Где-то поэт бывал неоднократно: в гостинице в Глинищевском переулке, в которой останавливался шесть раз, в салоне Волконской на Тверской, на балах в доме генерал-губернатора Голицына. Часто видели Александра Сергеевича в Большом Чернышевском переулке (ныне Вознесенский), где жили его друзья – Вяземский и Баратынский.

Куда-то Пушкин заходил лишь однажды – например, на обед к Уварову в дом на углу Страстной площади и Малой Дмитровки. Единственной была и нанятая Пушкиным квартира на Арбате, куда привез он молодую жену после венчания 18 февраля 1831 года. Бывал поэт и в Большом театре, и в Дворянском собрании, и в Лепехинских банях, что у Смоленского рынка. Все, что удостоил Пушкин своим вниманием в нашем городе, принято нынче называть пушкинскими местами Москвы.

Попытки их сохранить и увековечить предпринимались неоднократно, чему способствовал и первый столетний юбилей поэта, широко отмечавшийся в 1899 году; но, кажется, спохватились слишком поздно – большую часть пушкинских зданий время (а точнее, люди) не пощадило. Так, пожар 1812 года уничтожил многие детские адреса Пушкина. Дома перепродавались и меняли владельцев, что тоже увеличивало утраты. Большие потери понесла пушкинская Москва в ХХ веке. Претворение в жизнь «сталинского плана реконструкции Москвы» в 1930-х годах сопровождалось всеми вытекающими, а точнее, разрушающими последствиями. Трещала, лопалась по швам старая Москва… Затем война, во время бомбежки столицы в 1941-м попаданием снаряда была уничтожена усадьба Погодина. А после войны – опять разрушение старой Москвы.

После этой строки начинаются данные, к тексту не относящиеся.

/-! ### modCore -/

@[simp] theorem modCore_fuses (c : Nat) (f : Core → Core) : (s.modCore c f).fuses = s.fuses := rfl
@[simp] theorem modCore_jet (c : Nat) (f : Core → Core) : (s.modCore c f).jet = s.jet := rfl
@[simp] theorem modCore_ldr (c : Nat) (f : Core → Core) : (s.modCore c f).ldr = s.ldr := rfl
@[simp] theorem modCore_wst (c : Nat) (f : Core → Core) : (s.modCore c f).wst = s.wst := rfl
@[simp] theorem modCore_kv (c : Nat) (f : Core → Core) : (s.modCore c f).kv = s.kv := rfl
@[simp] theorem modCore_hub (c : Nat) (f : Core → Core) : (s.modCore c f).hub = s.hub := rfl
@[simp] theorem modCore_tenants (c : Nat) (f : Core → Core) : (s.modCore c f).tenants = s.tenants := rfl
@[simp] theorem modCore_host (c : Nat) (f : Core → Core) : (s.modCore c f).host = s.host := rfl
@[simp] theorem modCore_iso (c : Nat) (f : Core → Core) : (s.modCore c f).iso = s.iso := rfl
@[simp] theorem modCore_pwr (c : Nat) (f : Core → Core) : (s.modCore c f).pwr = s.pwr := rfl
@[simp] theorem modCore_thm (c : Nat) (f : Core → Core) : (s.modCore c f).thm = s.thm := rfl
@[simp] theorem modCore_bg (c : Nat) (f : Core → Core) : (s.modCore c f).bg = s.bg := rfl
@[simp] theorem modCore_pnl (c : Nat) (f : Core → Core) : (s.modCore c f).pnl = s.pnl := rfl
@[simp] theorem modCore_adc (c : Nat) (f : Core → Core) : (s.modCore c f).adc = s.adc := rfl
@[simp] theorem modCore_sec (c : Nat) (f : Core → Core) : (s.modCore c f).sec = s.sec := rfl
@[simp] theorem modCore_jtag (c : Nat) (f : Core → Core) : (s.modCore c f).jtag = s.jtag := rfl
@[simp] theorem modCore_out (c : Nat) (f : Core → Core) : (s.modCore c f).out = s.out := rfl
@[simp] theorem modCore_free (c : Nat) (f : Core → Core) : (s.modCore c f).free = s.free := rfl
@[simp] theorem modCore_pending (c : Nat) (f : Core → Core) : (s.modCore c f).pending = s.pending := rfl
@[simp] theorem modCore_plane_cycle (c : Nat) (f : Core → Core) : (s.modCore c f).plane.cycle = s.plane.cycle := rfl
@[simp] theorem modCore_plane_clockOn (c : Nat) (f : Core → Core) : (s.modCore c f).plane.clockOn = s.plane.clockOn := rfl
@[simp] theorem modCore_plane_progRun (c : Nat) (f : Core → Core) : (s.modCore c f).plane.progRun = s.plane.progRun := rfl
@[simp] theorem modCore_plane_cores (c : Nat) (f : Core → Core) : (s.modCore c f).plane.cores = tset {} s.plane.cores c (f (s.core c)) := rfl
@[simp] theorem modCore_plane_sram (c : Nat) (f : Core → Core) : (s.modCore c f).plane.sram = s.plane.sram := rfl
@[simp] theorem modCore_plane_sramErr (c : Nat) (f : Core → Core) : (s.modCore c f).plane.sramErr = s.plane.sramErr := rfl
@[simp] theorem modCore_plane_xfers (c : Nat) (f : Core → Core) : (s.modCore c f).plane.xfers = s.plane.xfers := rfl
@[simp] theorem modCore_plane_wlds (c : Nat) (f : Core → Core) : (s.modCore c f).plane.wlds = s.plane.wlds := rfl
@[simp] theorem modCore_plane_kvs (c : Nat) (f : Core → Core) : (s.modCore c f).plane.kvs = s.plane.kvs := rfl
@[simp] theorem modCore_plane_hputs (c : Nat) (f : Core → Core) : (s.modCore c f).plane.hputs = s.plane.hputs := rfl
@[simp] theorem modCore_plane_packets (c : Nat) (f : Core → Core) : (s.modCore c f).plane.packets = s.plane.packets := rfl
@[simp] theorem modCore_plane_resvs (c : Nat) (f : Core → Core) : (s.modCore c f).plane.resvs = s.plane.resvs := rfl
@[simp] theorem modCore_plane_nextId (c : Nat) (f : Core → Core) : (s.modCore c f).plane.nextId = s.plane.nextId := rfl
@[simp] theorem modCore_plane_faults (c : Nat) (f : Core → Core) : (s.modCore c f).plane.faults = s.plane.faults := rfl
@[simp] theorem modCore_plane_fTimer (c : Nat) (f : Core → Core) : (s.modCore c f).plane.fTimer = s.plane.fTimer := rfl
@[simp] theorem modCore_plane_fFirst (c : Nat) (f : Core → Core) : (s.modCore c f).plane.fFirst = s.plane.fFirst := rfl
@[simp] theorem modCore_plane_fLast (c : Nat) (f : Core → Core) : (s.modCore c f).plane.fLast = s.plane.fLast := rfl
@[simp] theorem modCore_plane_freezeCnt (c : Nat) (f : Core → Core) : (s.modCore c f).plane.freezeCnt = s.plane.freezeCnt := rfl
@[simp] theorem modCore_plane_firstFrz (c : Nat) (f : Core → Core) : (s.modCore c f).plane.firstFrz = s.plane.firstFrz := rfl
@[simp] theorem modCore_plane_slipMax (c : Nat) (f : Core → Core) : (s.modCore c f).plane.slipMax = s.plane.slipMax := rfl
@[simp] theorem modCore_plane_fronts (c : Nat) (f : Core → Core) : (s.modCore c f).plane.fronts = s.plane.fronts := rfl
@[simp] theorem modCore_plane_maxWait (c : Nat) (f : Core → Core) : (s.modCore c f).plane.maxWait = s.plane.maxWait := rfl
@[simp] theorem modCore_plane_maxFront (c : Nat) (f : Core → Core) : (s.modCore c f).plane.maxFront = s.plane.maxFront := rfl
@[simp] theorem modCore_plane_lateWt (c : Nat) (f : Core → Core) : (s.modCore c f).plane.lateWt = s.plane.lateWt := rfl
@[simp] theorem modCore_plane_lateKv (c : Nat) (f : Core → Core) : (s.modCore c f).plane.lateKv = s.plane.lateKv := rfl
@[simp] theorem modCore_plane_crossings (c : Nat) (f : Core → Core) : (s.modCore c f).plane.crossings = s.plane.crossings := rfl
@[simp] theorem modCore_plane_packetCnt (c : Nat) (f : Core → Core) : (s.modCore c f).plane.packetCnt = s.plane.packetCnt := rfl
@[simp] theorem modCore_plane_dma (c : Nat) (f : Core → Core) : (s.modCore c f).plane.dma = s.plane.dma := rfl
@[simp] theorem modCore_plane_relGo (c : Nat) (f : Core → Core) : (s.modCore c f).plane.relGo = s.plane.relGo := rfl
@[simp] theorem modCore_plane_pays (c : Nat) (f : Core → Core) : (s.modCore c f).plane.pays = s.plane.pays := rfl
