-- ==== Sys2Proof/Tests/Slice0.lean ====
section
/-! SUPPORT. Tests: ill-formed terms, states that meet the hypotheses of the statements, and single steps against the spec. -/

namespace Sys2Proof.Tests

open Sys2Proof Sys2Proof.Machine Sys2Proof.Safety

set_option maxRecDepth 20000
set_option Elab.async false

/-! ### Small states -/

/-- The program of the small states: 64 KiB of code, 28 cores and 46 fields. -/
def prog0 : Prog := { codeSize := 1, kCores := 28, fFields := 46 }

/-- A part in Run with a program running in cycle 100 and one core. -/
def base0 : State :=
  { State.reset with
    plane := { cycle := 100, clockOn := true, progRun := true }
    ldr := { state := 8, prog := some prog0 }
    pwr := { state := 5, off := false, virEn := true, virOk := true }
    bg := { ready := true, vsb := true, perst := false } }

def core0 : Core := { role := some 0, issue := .run, pc := 0x170020, g := [(1, 5), (2, 0xFFFFFFFFFFFFFFFF), (3, 64)] }

/-- base0 with core 0 as given. -/
def onCore (k : Core) : State := { base0 with plane := { base0.plane with cores := [(0, k)] } }

/-! ### Well-formedness: an ill-formed term for each check -/

theorem test_wf_core_exists :
    (Instr.bundleIssue 18431).wf = true ∧ (Instr.bundleIssue 18432).wf = false ∧ (Instr.add 18432 {} 1 1 1).wf = false ∧
    (Instr.waitCheck 18432).wf = false ∧ (Instr.drainWrite 18432 0).wf = false ∧ (Instr.correctionOpEnd 18432).wf = false := by
  decide

theorem test_wf_nop_has_no_guard : (Instr.nop 0 .S {}).wf = true ∧ (Instr.nop 0 .S { gp := 1 }).wf = false := by decide

theorem test_wf_immediate_shifts :
    (Instr.shli 0 {} 1 1 63).wf = true ∧ (Instr.shli 0 {} 1 1 64).wf = false ∧ (Instr.shri 0 {} 1 1 64).wf = false ∧
    (Instr.srai 0 {} 1 1 0xFFFFFFFF).wf = false := by decide

theorem test_wf_predicates :
    (Instr.cmp 0 {} 1 5 1 2 false 0).wf = true ∧ (Instr.cmp 0 {} 1 6 1 2 false 0).wf = false ∧
    (Instr.cmp 0 {} 1 0 1 2 false 9).wf = false ∧ (Instr.cmp 0 {} 1 0 1 2 true 9).wf = false ∧
    (Instr.plog 0 {} 1 1 false 2 false 3).wf = false := by decide

theorem test_wf_address_and_shape_registers :
    (Instr.amov 0 {} 15 31).wf = true ∧ (Instr.amov 0 {} 16 31).wf = false ∧ (Instr.gmov 0 {} 31 16).wf = false ∧
    (Instr.aadd 0 {} 0 16 0).wf = false ∧ (Instr.aaddg 0 {} 16 0 0).wf = false ∧ (Instr.rdsh 0 {} 1 16).wf = false := by decide

theorem test_wf_counts_and_fronts :
    (Instr.cset 0 {} 1 0 false 5).wf = true ∧ (Instr.cset 0 {} 1 2 false 5).wf = false ∧ (Instr.cadd 0 {} 1 2 true 5).wf = false ∧
    (Instr.csub 0 {} 1 2 false 0).wf = false ∧ (Instr.wait 0 {} 1 2 false 0 5).wf = false ∧
    (Instr.watch 0 {} 1 2 true 0 5).wf = false ∧ (Instr.arm 0 {} 1 2 true 5).wf = false ∧
    (Instr.front 0 {} 1 0 false).wf = false := by decide

theorem test_wf_turned_tiles :
    (Instr.ldv 0 {} 0 30 3 0).wf = true ∧ (Instr.ldv 0 {} 0 31 3 0).wf = false ∧ (Instr.ldv 0 {} 0 0 5 0).wf = false ∧
    (Instr.cget 0 {} 0 1 0 7 2).wf = true ∧ (Instr.cget 0 {} 0 1 0 6 2).wf = false ∧ (Instr.cget 0 {} 0 1 0 0 5).wf = false := by
  decide

theorem test_wf_transfers :
    (Instr.send 0 {} 0 3 0 0 false).wf = false ∧ (Instr.send 0 {} 0 2 0 5 false).wf = false ∧
    (Instr.get 0 {} 2 3 0 0 false).wf = false ∧ (Instr.kvld 0 {} 3 1 0 0 0).wf = false ∧
    (Instr.kvst 0 {} 3 1 0 0 0 0).wf = false ∧ (Instr.kvst 0 {} 0 1 0 0 0 3).wf = false ∧
    (Instr.hput 0 {} 0 2 0 0).wf = false := by decide

theorem test_wf_array_operations :
    (Instr.tld 0 {} 1 false true false 0 0).wf = true ∧ (Instr.tld 0 {} 0 false true false 0 0).wf = false ∧
    (Instr.tld 0 {} 1 false true false 1 0).wf = false ∧ (Instr.tld 0 {} 1 false false true 0 2).wf = false ∧
    (Instr.tld 0 {} 7 false false true 0 3).wf = false ∧ (Instr.tld 0 {} 15 false true true 0 4).wf = false ∧
    (Instr.strm 0 {} 1 3 true 0 0 1 1 0 0 0 0).wf = false ∧ (Instr.strm 0 {} 1 0 true 31 1 1 1 0 0 0 0).wf = false ∧
    (Instr.strm 0 {} 1 0 true 0 0 1 1 0 4 0 0).wf = false ∧ (Instr.strm 0 {} 1 0 true 0 0 1 1 0 3 1 0).wf = false ∧
    (Instr.drn 0 {} 0 16 16 0 false 0 0).wf = false ∧ (Instr.drn 0 {} 0 0 0 3 false 0 0).wf = false ∧
    (Instr.drn 0 {} 0 0 0 0 true 1 0).wf = false ∧ (Instr.ainit 0 {} 0 0 0 1 false 0 0).wf = false ∧
    (Instr.ainit 0 {} 0 0 0 0 true 0 0).wf = false ∧ (Instr.amode 0 {} 8 false false 0 0).wf = false := by decide

theorem test_wf_correction_operations :
    (Instr.cvt 0 {} 0 true 1 0 0 0 0 0 0 0).wf = false ∧ (Instr.cvt 0 {} 0 false 0 0 0 3 0 0 0 0).wf = false ∧
    (Instr.cut 0 {} 0 false 0 0 3 0 true 0 0 0 127).wf = false ∧ (Instr.cut 0 {} 0 true 1 0 0 0 true 0 0 0 0).wf = false ∧
    (Instr.cut 0 {} 0 false 0 1 0 0 true 0 0 31 0).wf = false ∧ (Instr.cut 0 {} 0 false 0 0 0 1 true 0 0 0 0).wf = false ∧
    (Instr.cout 0 {} 0 false 16 16 true 0 0).wf = false ∧ (Instr.cmerge 0 {} 0 31 0 1).wf = false ∧
    (Instr.cmerge 0 {} 0 0 31 1).wf = false := by decide

theorem test_wf_vector_operations :
    (Instr.vcmp 0 {} 1 1 1 false 7).wf = false ∧ (Instr.vexp 0 {} 1 1 true).wf = false ∧ (Instr.vlog 0 {} 1 1 true).wf = false ∧
    (Instr.vrcp 0 {} 1 1 true).wf = false ∧ (Instr.vrsq 0 {} 1 1 true).wf = false ∧ (Instr.vrsum 0 {} 1 1 true).wf = false ∧
    (Instr.vrmax 0 {} 1 1 true).wf = false ∧ (Instr.vrmin 0 {} 1 1 true).wf = false ∧ (Instr.vext 0 {} 1 1 0 true).wf = false ∧
    (Instr.vcvt 0 {} 1 1 8 0 false).wf = false ∧ (Instr.vcvt 0 {} 1 1 0 1 true).wf = false ∧
    (Instr.vquant 0 {} 1 1 2 8 false).wf = false ∧ (Instr.vquant 0 {} 1 1 0 7 false).wf = false ∧
    (Instr.vquant 0 {} 1 1 0 8 true).wf = false ∧ (Instr.vdeq 0 {} 1 1 7 0 false).wf = false ∧
    (Instr.vdeq 0 {} 1 1 8 1 true).wf = false ∧ (Instr.vwadd 0 {} 1 0 0 false).wf = false ∧
    (Instr.vwadd 0 {} 0 0 0 true).wf = false ∧ (Instr.vwrnd 0 {} 0 1 false).wf = false ∧ (Instr.vpop 0 {} 0 0 3).wf = false ∧
    (Instr.vpop 0 {} 1 0 1).wf = false ∧ (Instr.vtopm 0 {} 1 0 0 true).wf = false := by decide

theorem test_wf_units :
    (Instr.weightPageArrival 576 0 0 {}).wf = false ∧ (Instr.weightPageArrival 0 4 0 {}).wf = false ∧
    (Instr.reduceCombine 576 0).wf = false ∧ (Instr.transitFault 48).wf = false ∧ (Instr.clusterDigestCheck 552).wf = false ∧
    (Instr.wstReservedCmd 6).wf = false ∧ (Instr.slotEraseComplete 4).wf = false ∧ (Instr.weightScrub 0 0 8388608 {}).wf = false ∧
    (Instr.weightScrub 4 0 0 {}).wf = false ∧ (Instr.kvPatrolScrub (1152 * 2 ^ 26) 0).wf = false ∧
    (Instr.kvPatrolScrub 0 3).wf = false := by decide

theorem test_wf_tenants_slots_and_rings :
    (Instr.submissionDoorbell true 256 0 []).wf = false ∧ (Instr.startReq 256 {}).wf = false ∧ (Instr.continueReq 256 {}).wf = false ∧
    (Instr.pauseReq 256 {}).wf = false ∧ (Instr.resumeReq 256 {}).wf = false ∧ (Instr.cancelReq 256 {}).wf = false ∧
    (Instr.adapterUpload 256 {}).wf = false ∧ (Instr.adapterRelease 256 {}).wf = false ∧
    (Instr.adapterLoadComplete 64 0).wf = false ∧ (Instr.adapterLoadComplete 0 3).wf = false ∧
    (Instr.parkComplete 256 {}).wf = false ∧ (Instr.parkRetry 256).wf = false ∧ (Instr.restoreComplete 256 {}).wf = false ∧
    (Instr.snowpackOpTimeout 256).wf = false ∧ (Instr.ringConfigWrite true (.sq 256) 0).wf = false ∧
    (Instr.ringConfigWrite false .owner 0).wf = false ∧ (Instr.hostIndexWrite true (.oq 256) 0).wf = false ∧
    (Instr.hostIndexWrite true (.eq 256) 0).wf = false ∧ (Instr.interruptModeration 256 true).wf = false ∧
    (Instr.functionLevelReset (some 256)).wf = false ∧ (Instr.drainComplete 256).wf = false ∧ (Instr.vfEnable 256).wf = false ∧
    (Instr.hostPush 256 none).wf = false := by decide

theorem test_wf_ports_pins_and_views :
    (Instr.unsupportedOpcode 1).wf = false ∧ (Instr.rdmaWriteArrival ⟨4096, {}⟩ 0 0 []).wf = false ∧ (Instr.sendArrival ⟨4096, {}⟩ []).wf = false ∧
    (Instr.rdmaReadRequest ⟨4096, {}⟩ 0 0 0).wf = false ∧ (Instr.ackTimeout ⟨4096, false⟩).wf = false ∧ (Instr.cnpReceived ⟨4096, {}⟩).wf = false ∧
    (Instr.fabricPortDown 12 {}).wf = false ∧ (Instr.fabricPortUp 12).wf = false ∧ (Instr.portEnable 12 0).wf = false ∧
    (Instr.arpRequest ⟨12, false, {}⟩ []).wf = false ∧ (Instr.smbDieTemperature 2).wf = false ∧ (Instr.smbDieTemperature 6).wf = false ∧
    (Instr.smbPower 8).wf = false ∧ (Instr.smbPower 12).wf = false ∧ (Instr.forcedChange 0).wf = false ∧
    (Instr.forcedChange 6).wf = false ∧ (Instr.regulatorTileTrip 18 0 0 0 0).wf = false ∧
    (Instr.regulatorTileTrip 0 48 0 0 0).wf = false ∧ (Instr.regulatorTileTrip 0 0 12 0 0).wf = false ∧
    (Instr.regulatorTileTrip 0 0 0 8 0).wf = false ∧ (Instr.regulatorTileTrip 0 0 0 0 6).wf = false ∧
    (Instr.vtransitFeedTrip 48 0 true).wf = false ∧ (Instr.vtransitFeedTrip 0 12 true).wf = false ∧
    (Instr.thermalSample [(1448, 0, 0)]).wf = false ∧ (Instr.touchDetect 4 0).wf = false ∧ (Instr.presenceChange 18 true).wf = false ∧
    (Instr.adcSample 125 0).wf = false ∧ (Instr.feTempRead (List.replicate 26 0)).wf = false ∧ (Instr.driftRetry 24).wf = false ∧
    (Instr.adcFeWrite 25 0).wf = false ∧ (Instr.lowerHalfRead (.tenant 256) ⟨0, 4⟩).wf = false ∧
    (Instr.upperHalfRead (.tenant 256) ⟨4, 4⟩).wf = false ∧ (Instr.registerWrite (.tenant 256) 0 8 0).wf = false ∧
    (Instr.registerWrite (.config 257) 0 4 0).wf = false ∧ (Instr.lowerHalfRead .owner ⟨0, 0⟩).wf = false := by decide

theorem test_wf_findings :
    (Instr.bringupPhaseComplete [.router 48]).wf = false ∧ (Instr.bringupPhaseComplete [.coreSram 18432]).wf = false ∧
    (Instr.bringupPhaseComplete [.core 18432]).wf = false ∧ (Instr.bringupPhaseComplete [.clusterMem 576]).wf = false ∧
    (Instr.bringupPhaseComplete [.kvTile 0 2]).wf = false ∧ (Instr.bringupPhaseComplete [.weightPort 576 0]).wf = false ∧
    (Instr.bringupPhaseComplete [.spareLines 33 1]).wf = false ∧
    (Instr.bringupPhaseComplete [.selfTest, .noRecord, .planeRef]).wf = true := by decide

/-! ### States that meet the hypotheses: the block and the scalar operations -/

theorem witness_StepRunsTheFront :
    (onCore core0).pending = [] ∧ (onCore core0).plane.clockOn = true ∧ State.reset.pending = [] ∧
    State.reset.plane.clockOn = false := by decide

theorem witness_EveryStepKeeps :
    memOk (onCore core0) = true ∧ coresOk (onCore core0) = true ∧ tablesOk (onCore core0) = true ∧
    goesOn (step { onCore core0 with pending := [.add 0 {} 4 1 2] }) = true ∧
    goesOn (step { onCore core0 with pending := [.gaugeTick] }) = true := by decide +kernel

theorem witness_SlotDecodeOfEncode :
    encodeSlot (.add 3 {} 5 4 3) = some (.S, 0x0102906000000000) ∧ slotCore (.add 3 {} 5 4 3) = some 3 ∧
    encodeSlot (.nop 0 .V {}) = some (.V, 0) ∧ slotCore (.nop 0 .V {}) = some 0 := by decide

theorem witness_GuardsAndEncodings :
    (encodeSlot (.add 0 { gp := 1 } 5 4 3) = some (.S, 0x0112906000000000) ∧ slotCore (.add 0 { gp := 1 } 5 4 3) = some 0 ∧
      slotLegal (.add 0 { gp := 1 } 5 4 3) = true ∧ ((onCore core0).core 0).delaySlot = false ∧
      guardOn ((onCore core0).core 0) (slotGuard 0x0112906000000000) = false) ∧
    (encodeSlot (.shli 0 {} 1 1 64) = some (.S, 0x1400840000000040) ∧ slotCore (.shli 0 {} 1 1 64) = some 0 ∧
      slotLegal (.shli 0 {} 1 1 64) = false) := by decide

theorem witness_Issues : Issues (onCore core0) 0 {} ∧ Issues (onCore core0) 18431 { gn := true, gp := 7 } := by
  constructor <;> exact ⟨by decide, by decide⟩

theorem witness_ScalarResults : (64 : Nat) > (63 : BitVec 32).toNat ∧ (0 : BitVec 32).toNat < 64 := by decide

theorem witness_PredicateResults : 6 ≤ (6 : BitVec 4).toNat ∧ 6 ≤ (15 : BitVec 4).toNat ∧ (1 : BitVec 5) ≠ 0 := by decide

theorem witness_AddressAndSpecialRegisterResults : (0 : BitVec 5).toNat < 16 ∧ (15 : BitVec 5).toNat < 16 := by decide

theorem witness_BranchResults :
    ((onCore core0).core 0).delaySlot = false ∧ 0 < nCores ∧
    ((onCore { core0 with delaySlot := true }).core 0).delaySlot = true := by decide

theorem witness_DueWritesBecomeVisible :
    (let w : RegWrite := { due := 100, ord := 3, dest := .g 0, val := 9 }
     let k : Core := { core0 with writes := [w] }
     gOk k = true ∧ k.writes = [w] ∧ w.due ≤ 100 ∧ w.dest = .g 0 ∧ w.ord ≤ 3) ∧
    (let w : RegWrite := { due := 99, ord := 0, dest := .g 31, val := 9 }
     let k : Core := { core0 with writes := [w] }
     gOk k = true ∧ k.writes = [w] ∧ w.due ≤ 100 ∧ w.dest = .g 31 ∧ w.ord ≤ 3) ∧
    (let k : Core := { core0 with writes :=
      [{ due := 100, ord := slotOrd .M, dest := .g 4, val := 1 }, { due := 100, ord := slotOrd .S, dest := .g 4, val := 2 }] }
     gOk k = true ∧ (4 : BitVec 5) ≠ 0) := by decide +kernel

theorem witness_CounterOperations :
    (let k := (onCore { core0 with cc := [(2, 0xFFFFFFFF)], incs := [(2, 3)], overs := [(2, 0x170020, .M)] }).core 0
     tget 0 k.incs 2 = 3 ∧ k.overs = [(2, 0x170020, .M)] ∧ 5 + 3 + 1 < 2 ^ 32 ∧
     (onCore core0).plane.progRun = true ∧ ((onCore core0).core 0).overs = []) ∧
    (let k := (onCore { core0 with cc := [(2, 7)], incs := [(2, 3)] }).core 0
     countOk 0 false 5 = true ∧ tget 0 k.incs 2 = 3 ∧ 5 + 3 < 2 ^ 32 ∧ 3 ≤ (k.ccGet 2).toNat ∧ (k.ccGet 2).toNat + 5 < 2 ^ 32 ∧
     3 + 4 ≤ (k.ccGet 2).toNat) ∧
    (let k := (onCore { core0 with cc := [(2, 0xFFFFFFFF)] }).core 0
     countOk 1 true 0 = true ∧ tget 0 k.incs 2 = 0 ∧ 2 ^ 32 ≤ (k.ccGet 2).toNat + 1) ∧
    (let k := (onCore core0).core 0
     tget 0 k.incs 2 = 0 ∧ (k.ccGet 2).toNat < 1) ∧
    (let s := onCore { core0 with cc := [(63, 0xFFFFFFFF)] }
     coresOk s = true ∧ (s.core 0).ccGet 62 ≠ 0xFFFFFFFF ∧ (s.core 0).ccGet 63 = 0xFFFFFFFF) := by decide

theorem witness_WaitsAndWatches :
    (countOk 0 false 3 = true ∧ ((onCore core0).core 0).watches = [] ∧ ((onCore core0).core 0).relAt ≠ some (onCore core0).plane.cycle) ∧
    ((onCore { core0 with relAt := some 100 }).core 0).relAt = some (onCore core0).plane.cycle ∧
    (let s := onCore { core0 with watches := [{}, {}, {}, {}] }
     4 ≤ ((s.core 0).watches.filter fun w => w.seen.isNone).length) ∧
    (let s (n : BitVec 32) (v : Option (BitVec 32)) := onCore { core0 with issue := .hold 100 1 n 0x170000 v }
     coresOk (s 2 none) = true ∧ ((s 2 none).core 0).issue = .hold 100 1 2 0x170000 none ∧
     ((s 2 (some 2)).core 0).issue = .hold 100 1 2 0x170000 (some 2) ∧ (2 : BitVec 32).toNat ≤ (2 : BitVec 32).toNat ∧
     ((s 3 (some 2)).core 0).issue = .hold 100 1 3 0x170000 (some 2) ∧ (2 : BitVec 32).toNat < (3 : BitVec 32).toNat ∧
     (s 3 (some 2)).plane.progRun = true) ∧
    (let s (n : BitVec 32) (v : Option (BitVec 32)) := onCore { core0 with watches := [{ due := 100, cc := 1, count := n, seen := v }] }
     coresOk (s 2 none) = true ∧ ((s 2 none).core 0).watches = [{ due := 100, cc := 1, count := 2 }] ∧
     ((s 3 (some 2)).core 0).watches = [{ due := 100, cc := 1, count := 3, seen := some 2 }] ∧ (s 3 (some 2)).plane.progRun = true) := by
  decide
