/-- How a patch meets the dots beneath it (R54, R73, R74). -/
inductive PatchMode where
  | knockout | overprint
deriving DecidableEq, Repr, Inhabited

/-- The fields of a patch head (R54). -/
structure PatchHead where
  x0 : Nat
  y0 : Nat
  w : Nat
  h : Nat
  f : Nat
  mode : PatchMode
  override_ : Option (Fin 8)
deriving DecidableEq, Repr, Inhabited

/-- A patch record of a page (R57). The locator gives, for each sample row, the segment number and payload offset of its
first sample, or marks the row empty. -/
structure Patch where
  head : PatchHead
  headSegment : Nat
  received : Nat
  clippedArea : Nat
  locator : List (Option (Nat × Nat))
deriving DecidableEq, Repr, Inhabited

/-- A separation's content-fault tally (R53): the count, and the first fault's kind and row. -/
structure Tally where
  count : Nat
  first : Option (FaultKind × Nat)
deriving DecidableEq, Repr, Inhabited

/-- What indexing finds of one separation (R59). -/
structure SepResult where
  tally : Tally
  patches : List Patch
  runValues : Nat
  photoDots : Nat
  weight : Nat
deriving DecidableEq, Repr, Inhabited

/-- The opening value of a separation's results (R1). -/
def SepResult.opening : SepResult :=
  { tally := { count := 0, first := none }, patches := [], runValues := 0, photoDots := 0, weight := 0 }

/-- A running resend-wait timer: the advances counted and the wait it started with (R38). -/
structure ResendTimer where
  count : Nat
  wait : Nat
deriving DecidableEq, Repr, Inhabited

/-- A live page entry (R1). The edition is the label's, and B is computed from H. -/
structure Page where
  state : PageState
  label : Label
  version : Nat
  seps : Seps Bool
  width : Nat
  height : Nat
  expected : Option Nat
  held : List Segment
  damaged : List Nat
  results : Seps SepResult
  clip : Nat
  released : Bool
  retention : Nat
  opened : Seconds
  closed : Option Seconds
  completed : Option Seconds
  timer : Option ResendTimer
deriving DecidableEq, Repr, Inhabited

/-- The link profile: check length L and polynomial P (R28). -/
structure LinkProfile where
  length : Nat
  poly : BitVec 32
deriving DecidableEq, Repr, Inhabited

/-! ## Screen sets and editions (spec/05) -/

/-- The content of a screen set (R83); the tile's S × S thresholds stand in tile row order. -/
structure ScreenSet where
  knots : Vector Nat 17
  floorF : Nat
  ceilG : Nat
  side : Nat
  yoff : Nat
  xoff : Nat
  xshift : Nat
  tile : List Nat
deriving DecidableEq, Repr

/-- A screen set with its in-use count (R83). -/
structure ScreenSlot where
  content : ScreenSet
  inUse : Nat
deriving DecidableEq, Repr

/-- An edition entry (R89). -/
structure Edition where
  deadline : Option Seconds
  sets : Seps (Fin 8)
  remakeLimit : Nat
  resendWait : Nat
  passed : Bool
deriving DecidableEq, Repr, Inhabited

Взять хотя бы нашумевший снос «дома Фамусова» на Пушкинской (!) площади в 1968 году, в котором поэт бывал у Римских-Корсаковых…

Но, справедливости ради, шел и обратный процесс. Силами многочисленной армии энтузиастов удавалось отвоевывать у разрушителей-строителей пушкинские адреса. Например, арбатский дом, где нынче расположена мемориальная квартира Пушкина, дом Веневитиновых в Кривоколенном, дом Василия Львовича Пушкина на Старой Басманной, после реставрации в 2013 году ставший музеем пушкинского дяди…

С началом нового века список потерь умножился. Так, в 1997–2002 годах уничтожен дом Шаховских на Никитском бульваре (XVIII–XIX вв.), где устраивались литературные и музыкальные салоны. Здесь бывал не только Пушкин, но и Гончаров, Грибоедов. В 2002– 2004-м снесена усадьба Римских-Корсаковых на Тверском бульваре, 26, с палатами и флигелями XVIII–XIX века. А вот и еще один бывший пушкинский адрес – Столешников переулок, дом 12. Сюда, в канцелярию московского обер-полицмейстера, поэта вызывали в связи с делом о распространении крамольных стихов из «Андрея Шенье». Дом этот, построенный в XVIII–XIX веке, был снесен в марте 1997 года для благоустройства местности к 850-летию Москвы. 16 сентября 1826 года Пушкин посетил князей Трубецких после гулянья на Девичьем поле, современный адрес – улица Усачева, дом 1. Это был один из самых старых деревянных домов Москвы, переживших пожар 1812 года. Здание, построенное во второй половине XVIII века, сгорело в 2002 году, причем перед реконструкцией. Огонь тогда слизал и хорошо сохранившиеся интерьеры XIX века.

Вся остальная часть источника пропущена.